With the aid of a state-funded technology transfer program, the scientists are incorporating a company tentatively called Fast PCR Diagnostics to cultivate the technology into an ultrafast, portable system for diagnosing blood infections in emergency room settings.

In addition, the group was recently awarded a contract for an unspecified amount from the South Korean government to adapt the technology for use in veterinary diagnostic applications, such as rapid, field-based testing of foot-and-mouth disease, Jeong-Yeol Yoon, lead inventor of the technology, told PCR Insider this week.

The new technology makes use of 10-µL pendant droplets on the ends of syringe needles and containing both sample and necessary PCR reagents. The researchers can "centrifuge" these droplets to concentrate sample using a vibration motor under pulse control. Then, under robotic control, the needle tip moves the droplets through a superhydrophobic silicon oil matrix and three constant temperature zones, which serves to both rapidly extract and amplify DNA from the sample.

"Our technology is based on … a PCR mixture hanging on the end of a needle … that is moving around three different heat chambers connected by tunnels," Yoon said. "Each chamber maintains a [constant] temperature. So you're not really heating up and cooling down. The heating and cooling should then be extremely fast. In most other PCR technology, however fast they are claimed to be, they still use conduction as their heat transfer mechanism. In our case, it's convection. The heat transfer coefficient for convection is much higher than conduction, so the key here is actually the convection."

Yoon added that immersing the sample- and reagent-containing droplets in the silicon oil serves to purify DNA for amplification because "the proteins on the cells in the sample matrix tend to go toward the silicon oil and water interface, but all the other PCR primers and genomes stay inside the core of the droplet, so we actually achieve a sort of separation."

Typically, he noted, PCR amplification is hindered by a "dirty" sample matrix, "but our system actually works better if the sample is dirty."

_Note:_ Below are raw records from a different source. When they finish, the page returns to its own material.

-- ==== Sys2Proof/Machine/Units.lean ====
section
/-!
DEFINITION. The pulse units of the switch die: what a unit's output is, how shadows transfer, how
commands and register writes act on a unit (R405 to R422).  Times are ticks of replica LT.
-/

namespace Sys2Proof.Machine

/-- Is pulse unit `u` a bridge unit (R536)? -/
def isBridge (u : Nat) : Bool := decide (208 ≤ u)

/-- A unit does not run (R66): in NAP and deeper none but DIRECT channels, in DOZE no bridge.
(Log: DESIGN CHOICE, entry 127.) -/
def State.ladderIdle (s : State) (u : Nat) : Bool :=
  s.steer u != 2 && (decide (3 ≤ s.power) || (isBridge u && s.power == 2))

/-- An H-class channel: index 192 to 207 (R428). -/
def isH (n : Nat) : Bool := decide (192 ≤ n)

/-- The bank of a channel, as an index 0 to 7 (R42): 24 N-class and 2 H-class channels each. -/
def bankOfCh (n : Nat) : Nat := if isH n then (n - 192) / 2 else n / 24

/-- The channels of bank index `k`, lowest first. -/
def channelsOf (k : Nat) : List Nat :=
  (List.range 24).map (fun i => 24 * k + i) ++ [192 + 2 * k, 193 + 2 * k]

/-- The switch link passes the stamp of a pad's change to both lanes (R83): replica LT of the first sample of the run
that passed the filter. -/
def State.passStamp (s : State) (pad stamp : Nat) : State :=
  s.bothLanes (fun L => if L.alive && L.flag 0x400F0040 0 then
    { L with pads := Tab.set L.pads 0 pad (min stamp s.die.replica) } else L)

/-- Ticks of the unit's pulse clock: 1 us for a channel, one tick for a bridge (R405). -/
def unitTick (u : Nat) : Nat := if isBridge u then 1 else 100

def Die.unit (d : Die) (u : Nat) : PUnit := Tab.get d.units (PUnit.reset (isBridge u)) u
def Die.setUnit (d : Die) (u : Nat) (p : PUnit) : Die :=
  { d with units := Tab.set d.units (PUnit.reset (isBridge u)) u p }

/-- The register addresses of a unit: CFG, PER, DUTY. -/
def cfgAddr (u : Nat) : Nat := if isBridge u then 0x400E0100 + 32 * (u - 208) else 0x400D0100 + 16 * u
def perAddr (u : Nat) : Nat := cfgAddr u + 4
def dutAddr (u : Nat) : Nat := cfgAddr u + 8

/-- A port's image of a register, as the die holds it (R406). -/
def Die.image (d : Die) (l : LaneId) (a : Nat) : Word :=
  match (d.img.get l).find? (fun e => e.1 == a) with
  | some e => e.2
  | none => fldsReset (laneFlds a)
def Die.setImage (d : Die) (l : LaneId) (a : Nat) (v : Word) : Die :=
  { d with img := d.img.set l (Tab.set (d.img.get l) (fldsReset (laneFlds a)) a v) }

/-- A port's shadows of a unit (R407, R412). -/
def Die.shadow (d : Die) (l : LaneId) (u : Nat) : Shadow := Tab.get (d.sh.get l) (Shadow.reset (isBridge u)) u
def Die.setShadow (d : Die) (l : LaneId) (u : Nat) (x : Shadow) : Die :=
  { d with sh := d.sh.set l (Tab.set (d.sh.get l) (Shadow.reset (isBridge u)) u x) }

/-- The shadows of the port that governs a unit. -/
def State.shadow (s : State) (u : Nat) : Shadow := s.die.shadow (s.governs u) u

/-- CFG of the port that governs a unit. -/
def State.unitCfg (s : State) (u : Nat) : Word := s.die.image (s.governs u) (cfgAddr u)

/-- Dead time of a bridge unit from its CFG. -/
def cfgDT (cfg : Word) : Nat := fieldNat cfg 16 8

/-- The trip action: channels 0 OFF, 1 REPORT; bridges 0 OFF, 1 BRAKE, 2 REPORT (R418). -/
def State.tripAct (s : State) (u : Nat) : Nat :=
  if isBridge u then fieldNat (s.die.image (s.governs u) (cfgAddr u + 12)) 8 2
  else fieldNat (s.unitCfg u) 8 1

/-- A latched trip whose action is not REPORT governs the output (R416). -/
def State.tripped (s : State) (u : Nat) (p : PUnit) : Bool :=
  p.trip && !(if isBridge u then s.tripAct u == 2 else s.tripAct u == 1)

/-- SOFT of a channel in ticks (R429), from the image that governs it. -/
def State.softTicks (s : State) (n : Nat) : Nat :=
  fieldNat (s.die.image (s.governs n) (0x400F1000 + 16 * n)) 24 6 * 1000

/-- E16 to E22 are raised on both lanes with the unit kind and index (R423, R526). -/
def State.unitEvent (s : State) (e u : Nat) (d2 : Nat) : State :=
  s.raiseBoth e (b2n (isBridge u)) (if isBridge u then u - 208 else u) (BitVec.ofNat 32 d2)

/-- Both lanes count an enable held (R420). -/
def State.countHeld (s : State) (u : Nat) : State :=
  (s.bothLanes (fun L => if L.alive then L.bump (if isBridge u then 0x400E0010 else 0x400D0010)
    else L)).unitEvent 20 u 0

/-- The level a channel's commands, force, freeze and trip ask of its input line (R416). -/
def State.wantLine (s : State) (u : Nat) (p : PUnit) : Bool :=
  if s.tripped u p then false
  else if p.frozen then p.line
  else if p.force = 1 then false
  else if p.force = 2 then true
  else if p.run then p.h else p.level

/-- Bring a channel's input line to what governs it: a fall begins a shutdown of SOFT, and a rise
before the shutdown is complete is held (R420).  A turn-off cancels a held enable.
(Log: DEDUCED, entry 77.) -/
def State.settleLine (s : State) (u : Nat) : State :=
  let p := s.die.unit u
  let want := s.wantLine u p
  let now := s.die.replica
  if want then
    if p.line || p.held then s
    else match p.shut with
      | some t =>
        if now < t then
          (s.modDie (fun d => d.setUnit u { p with held := true })).countHeld u
        else s.modDie (fun d => d.setUnit u { p with line := true, shut := none })
      | none => s.modDie (fun d => d.setUnit u { p with line := true })
  else if p.line then
    s.modDie (fun d => d.setUnit u
      { p with line := false, held := false, shut := some (now + s.softTicks u) })
  else s.modDie (fun d => d.setUnit u { p with held := false })

/-- The reference `h` of a bridge changes: the other gate turns off at once and this gate turns on
after the dead time (R410). -/
def PUnit.setRef (p : PUnit) (h : Bool) (now : Nat) : PUnit :=
  if h then
    let off := if p.gl then now else p.glOff
    if p.h && (p.gh || p.wait = 1) then p
    else if p.dt = 0 then { p with h := true, gl := false, glOff := off, gh := true, wait := 0 }
    else { p with h := true, gl := false, glOff := off, wait := 1, waitAt := now + p.dt }
  else
    let off := if p.gh then now else p.ghOff
    if !p.h && (p.gl || p.wait = 2) then p
    else if p.dt = 0 then { p with h := false, gh := false, ghOff := off, gl := true, wait := 0,
                                   glSeen := true }
    else { p with h := false, gh := false, ghOff := off, wait := 2, waitAt := now + p.dt }

/-- Both gates off, dead time abandoned. -/
def PUnit.gatesOff (p : PUnit) (now : Nat) : PUnit :=
  { p with ghOff := if p.gh then now else p.ghOff, glOff := if p.gl then now else p.glOff,
           gh := false, gl := false, wait := 0 }

/-- Turn one gate of a bridge on and the other off, the first no sooner than the dead time after the other is off
(R415) and not before `since`. -/
def PUnit.oneGate (p : PUnit) (high : Bool) (since now : Nat) : PUnit :=
  if high then
    if p.gh then { p with gl := false, wait := 0 }
    else
      let r := p.gatesOff now
      let t := max since (r.glOff + p.dt)
      if t ≤ now then { r with gh := true } else { r with wait := 1, waitAt := t }
  else if p.gl then { p with gh := false, ghOff := if p.gh then now else p.ghOff, wait := 0 }
  else
    let r := p.gatesOff now
    let t := max since (r.ghOff + p.dt)
    if t ≤ now then { r with gl := true, glSeen := true } else { r with wait := 2, waitAt := t }

/-- The gate that a force or the end of one asks of a bridge: high, low, or none (R415, R416).  On release the gates
follow the reference of the running period.
(Log: DEDUCED, entry 75.) -/
def PUnit.wantGate (p : PUnit) : Option Bool :=
  if p.resume || p.force == 1 then none
  else if p.force == 2 then some false
  else if p.force == 3 then some true
  else if p.run then some p.h
  else none

/-- Is a bridge's shutdown not yet complete (R420)? -/
def PUnit.shutting (p : PUnit) (now : Nat) : Bool :=
  match p.shut with
  | some t => decide (now < t)
  | none => false

/-- A bridge's gates come at once to what governs them besides a change of the reference: a force, the end of one, or
a wait for the next period (R415, R416).  A force that turns a gate on before a shutdown is complete is held (R420).
A refresh that no force ends goes on.  The turn-off of R572 keeps every gate off.
(Log: DEDUCED, entry 75.) -/
def State.settleGates (s : State) (u : Nat) : State :=
  let p := s.die.unit u
  let now := s.die.replica
  if s.die.safeOff then s.modDie (fun d => d.setUnit u { p.gatesOff now with refresh := false })
  else if s.tripped u p || p.frozen || (p.refresh && p.force == 0 && !p.resume) then s
  else match p.wantGate with
    | none => s.modDie (fun d => d.setUnit u { p.gatesOff now with refresh := false, held := p.enHeld })
    | some high =>
      if p.force != 0 && p.shutting now && !(if high then p.gh else p.gl) then
        (if p.held then s
         else (s.modDie (fun d => d.setUnit u { p with held := true })).countHeld u)
      else
        let since := if p.force == 0 then p.refAt + p.dt else now
        s.modDie (fun d => d.setUnit u { p.oneGate high since now with refresh := false })

/-- Bring a unit's output to what governs it. -/
def State.settle (s : State) (u : Nat) : State :=
  if isBridge u then s.settleGates u else s.settleLine u

/-- GUARD of a unit in ticks (R413). -/
def State.guardTicks (s : State) (u : Nat) : Nat :=
  fieldNat (s.die.image (s.governs u) (if isBridge u then 0x400E0000 else 0x400D0000)) 0 8 * 100

/-- PARTIAL: the unit's flag, both lanes' block flags and E18 (R413, R406). -/
def State.setPartial (s : State) (u : Nat) : State :=
  let s := s.modDie (fun d => d.setUnit u { d.unit u with partialF := true })
  let s := s.bothLanes (fun L => if L.alive then
    L.setFlag (if isBridge u then 0x400E0004 else 0x400D0004) 0 true else L)
  s.unitEvent 18 u 0

/-- DCLAMP: the unit's flag, both lanes' block flags and E19 (R413). -/
def State.setDclamp (s : State) (u : Nat) : State :=
  let s := s.modDie (fun d => d.setUnit u { d.unit u with dclamp := true })
  let s := s.bothLanes (fun L => if L.alive then
    L.setFlag (if isBridge u then 0x400E0004 else 0x400D0004) 1 true else L)
  s.unitEvent 19 u 0

/-- Transfer pending shadows of the port that governs the unit at an update point: `per` tells a period start from a
mid-period point, where DUTY alone transfers and a group waits (R411, R412).  Exactly one shadow transferring sets
PARTIAL if the other's write came within GUARD before, and DCLAMP if DUTY then exceeds PER (R413).  While no lane is
in control no command of a port is executed, and nothing transfers (R572).
(Log: DEDUCED, entries 71, 72.) -/
def State.transfer (s : State) (u : Nat) (per : Bool) : State :=
  let p := s.die.unit u
  let x := s.shadow u
  let l := s.governs u
  let now := s.die.replica
  if s.rind.none_ then s
  else if x.group then
    if per then s.modDie (fun d => (d.setUnit u
      { p with per := x.per, dut := x.dut, dut2 := x.dut, lone := 0 }).setShadow l u
      { x with pPer := false, pDut := false, group := false })
    else s
  else
    let tp := per && x.pPer
    let td := x.pDut
    if !tp && !td then s
    else
      let q := { p with
        per := if tp then x.per else p.per, dut := if td && per then x.dut else p.dut,
        dut2 := if td then x.dut else p.dut2,
        lone := if tp && td then 0 else if tp then 1 else 2, loneAt := now }
      let s := s.modDie (fun d => (d.setUnit u q).setShadow l u
        { x with pPer := x.pPer && !tp, pDut := false })
      if tp && td then s
      else
        let other := if tp then x.wDut else x.wPer
        let within := match other with
          | some t => decide (now ≤ t + s.guardTicks u) && decide (t < now)
          | none => false
        let s := if within then s.setPartial u else s
        if q.per < (if per then q.dut else q.dut2) then s.setDclamp u else s

/-- A separate write of PER (`isPer`) or DUTY arrives after the other shadow transferred alone, within
GUARD: PARTIAL (R413).
(Log: DEDUCED, entry 72.) -/
def State.lateHalf (s : State) (u : Nat) (isPer : Bool) : State :=
  let p := s.die.unit u
  let lone := if isPer then 2 else 1
  if p.lone = lone ∧ s.die.replica < p.loneAt + s.guardTicks u then
    let s := s.modDie (fun d => d.setUnit u { d.unit u with lone := 0 })
    s.setPartial u
  else s

/-- Begin a channel period now: shadows transfer, and the line is on for DUTY (R408). -/
def State.channelPeriod (s : State) (n : Nat) (first : Bool) : State :=
  let s := s.transfer n true
  let now := s.die.replica
  let s := s.modDie (fun d =>
    let p := d.unit n
    d.setUnit n { p with start := now, h := decide (0 < p.dut), warm := !first })
  s.settle n

/-- Take the settings of ALIGN, UPD and DT at a period start (R411). -/
def PUnit.takeCfg (p : PUnit) (cfg : Word) : PUnit :=
  { p with align := bitOf cfg 1, upd := bitOf cfg 2, dt := cfgDT cfg }

/-- Does the waveform drive the gates: no trip, freeze, force, or wait for the next period, and no turn-off of R572? -/
def State.gatesFree (s : State) (u : Nat) : Bool :=
  let p := s.die.unit u
  !s.die.safeOff && !s.tripped u p && !p.frozen && p.force == 0 && !p.resume

/-- Change a bridge's reference; the gates follow it only while the waveform drives them.
(Log: DEDUCED, entry 75.) -/
def State.bridgeRef (s : State) (u : Nat) (h : Bool) : State :=
  let now := s.die.replica
  let s := if (s.die.unit u).h == h then s else s.modDie (fun d => d.setUnit u { d.unit u with refAt := now })
  if s.gatesFree u && !(s.die.unit u).refresh then
    s.modDie (fun d => d.setUnit u ((d.unit u).setRef h now))
  else s.modDie (fun d => d.setUnit u { d.unit u with h := h })

/-- BSN and BSW of a bridge (R414): BSW below 10 acts as 10. -/
def State.bsn (s : State) (u : Nat) : Nat := fieldNat (s.die.image (s.governs u) (cfgAddr u + 16)) 0 8
def State.bsw (s : State) (u : Nat) : Nat :=
  max 10 (fieldNat (s.die.image (s.governs u) (cfgAddr u + 16)) 8 8)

Yoon and colleagues described the development and early performance of their method in papers published in 2010 in the journal Faraday Discussions, and this September in the Journal of Biological Engineering.

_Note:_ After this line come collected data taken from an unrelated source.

-- ==== Sys2Proof/Machine/SecCycle.lean ====
section
/-!
DEFINITION. The section engine's cycle: delays, conditions, edges, duty, meters, painting, and the delay
learner (R30 to R35, R179, R210, R219, R235 to R262).
-/

namespace Sys2Proof.Machine

/-! ### Pressure (R237) -/

/-- PRS_SUB_GO: the admission rules of R201. -/
def Lane.prsSub (L : Lane) : Lane :=
  let stamp := L.rd64 0x40070124
  let late := match L.sec.prs, L.sec.prsWait.getLast? with
    | _, some m => decide (stamp ≤ m.1)
    | some m, none => decide (stamp ≤ m.1)
    | none, none => false
  if late then L.bump 0x40070094
  else
    { L with sec := { L.sec with
        prsWait := L.sec.prsWait ++ [(stamp, L.lt, L.rd 0x40070120)], prsAt := L.lt, prsStale := false } }

def execPrsSubGo (l : LaneId) (_v : Word) (s : State) : Host.Outcome State Fault Refusal :=
  .next (s.modLane l Lane.prsSub)

/-- PRESSURE_STALE (R237): no sample accepted for PRS_STALE.
(Log: DEDUCED, entry 50.) -/
def execPressureStale (l : LaneId) (s : State) : Host.Outcome State Fault Refusal :=
  .next (s.modLane l (fun L =>
    if L.flag 0x40070000 0 && !L.sec.prsStale &&
        decide (L.sec.prsAt + L.fld 0x40070130 24 8 * 1000000 ≤ L.lt) then
      { L with sec := { L.sec with prsStale := true } }.raise 67 3 0 0
    else L))

/-- A cycle takes the latest sample accepted for it; PRS_NOW reports it.
(Log: DEDUCED, entry 50.) -/
def Lane.takePressure (L : Lane) (t0 : Nat) : Lane :=
  let mine := L.sec.prsWait.filter (fun m => entersCycle t0 m.1 m.2.1)
  let L := match mine.getLast? with
    | some m => { L with sec := { L.sec with
        prs := some (m.1, m.2.2), prsWait := L.sec.prsWait.filter (fun k => !entersCycle t0 k.1 k.2.1) } }
    | none => L
  match L.sec.prs with
  | some p => L.wr 0x4007013C p.2
  | none => L.wr 0x4007013C (toF32 (L.fld 0x40070118 0 16 : Nat))

/-- P of R236: at least 10 kPa; PREF where no sample was accepted.
(Log: DEDUCED, entry 50.) -/
def Lane.pressure (L : Lane) : Rat :=
  match L.sec.prs with
  | some p => max 10 (f32 p.2)
  | none => (L.fld 0x40070118 0 16 : Nat)

/-- Condition 8 of R30 for a nozzle without MTR. -/
def Lane.pressureOk (L : Lane) : Bool :=
  !L.sec.prsStale && (match L.sec.prs with
    | none => false
    | some p => decide (((L.fld 0x4007011C 0 16 : Nat) : Rat) ≤ f32 p.2 ∧
        f32 p.2 ≤ ((L.fld 0x4007011C 16 16 : Nat) : Rat)))

/-! ### Learned state and delays (R235, R236, R241) -/

/-- The learned-state entry of a nozzle, as taken at the model load and updated since (R241).
(Log: DEDUCED, entry 49.) -/
def Lane.lrn (L : Lane) (n : Nat) : List Word := (L.nz n).lrn
/-- Update an entry and write it to its table in one bank cycle (R241). -/
def Lane.setLrn (L : Lane) (n : Nat) (ws : List Word) : Lane :=
  (L.setNz n { L.nz n with lrn := ws }).engWrite .section_ (L.sec.lrnBase + 16 * n) (ws.flatMap wordBytes)

/-- Transport part of a nozzle in us (R236). -/
def Lane.transport (L : Lane) (w : List Word) (on : Bool) : Rat :=
  let t : Rat := ((min 4000 (df w 6 (if on then 0 else 16) 16) * 100 : Nat) : Rat)
  if db w 7 18 then t
  else t * Config.pow (((L.fld 0x40070118 0 16 : Nat) : Rat) / L.pressure)
    (((L.fld 0x40070118 16 8 : Nat) : Rat) / 100)

/-- A delay in us before it is held to 480 ms (R235).
(Log: DESIGN CHOICE, entry 118.) -/
def Lane.rawDelay (L : Lane) (n : Nat) (on : Bool) : Nat :=
  let e := fieldNat (wd (L.lrn n) (if on then 0 else 1)) 0 24
  (roundHalfUp ((e : Rat) + L.transport (L.nozD n) on)).toNat

/-- Delay, footprint and speed of a nozzle for the cycle. -/
def Lane.nozzleDelays (L : Lane) (n : Nat) : Lane :=
  L.setNz n { L.nz n with
    dOn := min 480000 (L.rawDelay n true)
    dOff := min 480000 (L.rawDelay n false)
    w := ((df (L.nozD n) 3 0 16 : Nat) : Rat) / 1000
    v := (L.ground n 0).speed }

/-! ### Conditions of R30 -/

/-- Both confidences are at or above CONF_TH (R243). -/
def Lane.confident (L : Lane) (n : Nat) : Bool := !L.lowConf (L.lrn n) true && !L.lowConf (L.lrn n) false

/-- The bits of R30 that hold for a nozzle, bit i for the condition in row i of its table; condition 0 holds only while
the boom-motion inputs are aligned as well (R279).
(Log: DEDUCED, entry 48.) -/
def Lane.conditions (L : Lane) (n : Nat) : Nat :=
  let w := L.nozD n
  let seg := df w 3 26 3
  let z := L.nz n
  let g := L.ground n 0
  let okDelay := fun (d : Nat) => decide (20000 ≤ d ∧ d ≤ 400000)
  let boom := (List.range 16).all (fun i => !(binEn (L.binD i) && df (L.binD i) 0 4 3 == seg) || !L.flag 0x40070098 i)
  let ax := L.veh.ax
  let wz := if L.veh.wz < 0 then -L.veh.wz else L.veh.wz
  let bits : List Bool :=
    [L.flag 0x40080004 2 && boom,
     L.flag 0x40080404 1,
     boom,
     okDelay (L.rawDelay n true) && okDelay (L.rawDelay n false),
     L.confident n,
     decide (ax ≤ 3 / 2 ∧ -(3 / 2) ≤ ax),
     decide (8 * wz ≤ z.v),
     decide (3 / 10 ≤ g.h ∧ g.h ≤ 3 / 2),
     db w 7 18 || L.pressureOk]
  ((List.range 9).filter (fun i => bits.getD i false)).foldl (fun a i => a + 2 ^ i) 0

/-- E65 with data 3 for each confidence that falls below the threshold (R243). -/
def Lane.noteConfidence (L : Lane) (n : Nat) : Lane :=
  let z := L.nz n
  let on := L.lowConf z.lrn true
  let off := L.lowConf z.lrn false
  let L := L.setNz n { z with lowOn := on, lowOff := off }
  let L := if on && !z.lowOn then L.raise 65 3 n 0 else L
  if off && !z.lowOff then L.raise 65 3 n 0 else L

In the first paper the scientists demonstrated the use of the method to detect 2009 H1N1 influenza A gene sequences; and in the JBM paper they showed how it could be used to amplify the 1,500-bp peptidase D sequence from Escherichia coli samples. In the most recent paper, the group reported a total assay time of 23 minutes, including droplet centrifugation, DNA extraction, and approximately 10 minutes of thermal cycling.

Yoon said this week, however, that the group has since reduced this thermal cycling time to about three minutes, which would reduce the total assay time to around 15 minutes.

In addition, Yoon and colleagues have gradually reduced the size of their system, from a breadboard model taking up the entire surface of a lab bench to its current iteration, about the size of a desktop computer tower. He said that the researchers believe they can further reduce the size to that of a laptop computer, making the device portable for use in near-patient settings.

"I'm not saying it will be handheld, but hopefully within a couple of years we can deliver a portable device that is battery operated and does not really need an external computer," Yoon said. "And it is cartridge-based, so you can … [perform an assay] once and throw it away to avoid cross contamination. That's what we are envisioning."

What's more, to this point the researchers have confirmed the results of their rapid PCR using gel electrophoresis analysis of end products. However, they also plan to enable their device to perform real-time PCR, and believe they have unearthed an extremely economical optical detection system to do so.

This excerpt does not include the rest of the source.